To label lexemes, you can attach lemmata drawn from Liddell-Scott’s lexicon. lemmadict is a convenience function that retrieves these data over the internet.

lsj = lemmatadict()

Use broadcasting to label each lexeme for easier human reading:

lemmalabel.(lexemelist, dict = lsj)
1-element Vector{String}:
 "lsj.n8909@ἄνθρωπος"

To parse a list of words, use the parsewordlist function. For example, we can split this string into a list of 23 word tokens.

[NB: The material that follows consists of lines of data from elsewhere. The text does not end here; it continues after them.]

-- ==== Sys2Proof/Machine/Render.lean ====
section
/-! DEFINITION. The command text of 30_encoding.md R90, as 95_test_vectors.md writes it. Notation only
(92_eei_decisions.md D33): no other definition reads it. The frame rows have no command text. -/

namespace Sys2Proof.Machine

/-- `inner` in braces. -/
def braced (inner : String) : String :=
  String.singleton (Char.ofNat 0x7B) ++ inner ++ String.singleton (Char.ofNat 0x7D)

/-- `Variant{field: value, ...}` (00_scope.md R11), and `Variant` for a variant without fields. -/
def tagged (name : String) (fields : List (String × String)) : String :=
  match fields with
  | [] => name
  | _ => name ++ braced (", ".intercalate (fields.map fun f => f.1 ++ ": " ++ f.2))

/-- Two upper-case hexadecimal digits (R7). -/
def hexByte (b : Byte) : String :=
  String.ofList ((Nat.toDigits 16 (b.toNat / 16) ++ Nat.toDigits 16 (b.toNat % 16)).map Char.toUpper)

/-- A byte operand, `0x` prefixed (R7). -/
def textByte (b : Byte) : String := "0x" ++ hexByte b

/-- An unsigned number in decimal (R7). -/
def textNat {w : Nat} (v : BitVec w) : String := Nat.repr v.toNat

/-- An `i32` value in decimal. -/
def textI32 (v : I32) : String :=
  match sext32 v with
  | .ofNat n => Nat.repr n
  | .negSucc n => "-" ++ Nat.repr (n + 1)

/-- A byte sequence in brackets, in wire order (R7, R90). -/
def textBytes (B : Bytes) : String := "[" ++ " ".intercalate (B.map hexByte) ++ "]"

/-- ORCA's name of a Mode (R78). -/
def textMode : Mode → String
  | .sleepMode => "SleepMode"
  | .forceMode => "ForceMode"
  | .positionMode => "PositionMode"
  | .hapticMode => "HapticMode"
  | .kineticMode => "KineticMode"
  | .pulseWidthMode => "PulseWidthMode"
  | .autoZeroingMode => "AutoZeroingMode"

/-- A Command payload in ORCA's constructor form. -/
def textPayload : CommandPayload → String
  | .forceControlStream f => tagged "ForceControlStream" [("force_mn", textI32 f)]
  | .positionControlStream p => tagged "PositionControlStream" [("position_um", textI32 p)]
  | .kinematicDataStream => tagged "KinematicDataStream" []
  | .hapticDataStream h => tagged "HapticDataStream" [("haptic_status_register", textNat h)]
  | .sleepDataStream => tagged "SleepDataStream" []

/-- A request PDU value. -/
def textReq : RequestPDU → String
  | .manage s r d =>
    tagged "Manage" [("sub_function_code", match s with | .enable => "Enable" | .disable => "Disable"),
      ("baud_rate", textNat r), ("delay_us", textNat d)]
  | .command p => "Command" ++ braced (textPayload p)
  | .read a w => tagged "Read" [("register_address", textNat a), ("register_width", textNat w)]
  | .write a w v =>
    tagged "Write" [("register_address", textNat a), ("register_width", textNat w), ("register_data", textNat v)]

/-- A CommandResponse record. -/
def textBody (cr : CommandResponse) : String :=
  tagged "" [("position_um", textI32 cr.positionUm), ("force_mn", textI32 cr.forceMn), ("power_w", textNat cr.powerW),
    ("temperature_c", textNat cr.temperatureC), ("voltage_mv", textNat cr.voltageMv), ("error", textNat cr.error)]

/-- A response PDU value. -/
def textRsp : ResponsePDU → String
  | .manage s r d => tagged "Manage" [("state_command", textNat s), ("baud_rate", textNat r), ("delay_us", textNat d)]
  | .command cr => tagged "Command" [("body", textBody cr)]
  | .read x m cr =>
    tagged "Read" [("read_register_value", textNat x), ("mode_of_operation", textMode m),
      ("command_response", textBody cr)]
  | .write m cr => tagged "Write" [("mode_of_operation", textMode m), ("command_response", textBody cr)]

/-- The command line of R90, for the eight commands. -/
def commandText : Instr → Option String
  | .crcInit => some "CRC_INIT"
  | .crcUpdate b => some ("CRC_UPDATE " ++ textByte b)
  | .encodeReq addr req => some ("ENCODE_REQ " ++ textByte addr ++ ", " ++ textReq req)
  | .encodeRsp addr rsp => some ("ENCODE_RSP " ++ textByte addr ++ ", " ++ textRsp rsp)
  | .decodeReq B => some ("DECODE_REQ " ++ textBytes B)
  | .decodeRsp B => some ("DECODE_RSP " ++ textBytes B)
  | .respLen req => some ("RESP_LEN " ++ textReq req)
  | .abort => some "ABORT"
  | .reqManage _ _ _ _ _ | .reqCmdForce _ _ _ | .reqCmdPosition _ _ _ | .reqCmdKinematic _ _ _ | .reqCmdHaptic _ _ _
  | .reqCmdSleep _ _ _ | .reqRead _ _ _ _ | .reqWrite _ _ _ _ _ | .rspManage _ _ _ _ _ | .rspCommand _ _ _
  | .rspRead _ _ _ _ _ | .rspWrite _ _ _ _ => none

end Sys2Proof.Machine
end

s = "περὶ πολλοῦ ἂν ποιησαίμην ὦ ἄνδρες τὸ τοιούτους ὑμᾶς ἐμοὶ δικαστὰς περὶ τούτου τοῦ πράγματος γενέσθαι οἷοι ἂν ὑμῖν αὐτοῖς εἴητε τοιαῦτα πεπονθότες"
words = split(s)
23-element Vector{SubString{String}}:
 "περὶ"
 "πολλοῦ"
 "ἂν"
 "ποιησαίμην"
 "ὦ"
 "ἄνδρες"
 "τὸ"
 "τοιούτους"
 "ὑμᾶς"
 "ἐμοὶ"
 "δικαστὰς"
 "περὶ"
 "τούτου"
 "τοῦ"
 "πράγματος"
 "γενέσθαι"
 "οἷοι"
 "ἂν"
 "ὑμῖν"
 "αὐτοῖς"
 "εἴητε"
 "τοιαῦτα"
 "πεπονθότες"

We’ll need a parser with more vocabulary than the literary Greek sample we used above. You can build a small parser with some common vocabulary with the Kanones.coreparser function. We’ll further limit it to include only Attic forms.

p2 = Kanones.coreparser(repo; atticonly = true)
#parses = parsewordlist(words,p2)

The result is just a list of 23 Vectors of analyses, one for each word we submitted.

If all you want is labelled strings? Try this.

#labelledlines = formlabels(words, p2)
using Markdown
#mdlines = map(ln -> "1. " * ln, labelledlines)
#join(mdlines, "\n") |> Markdown.parse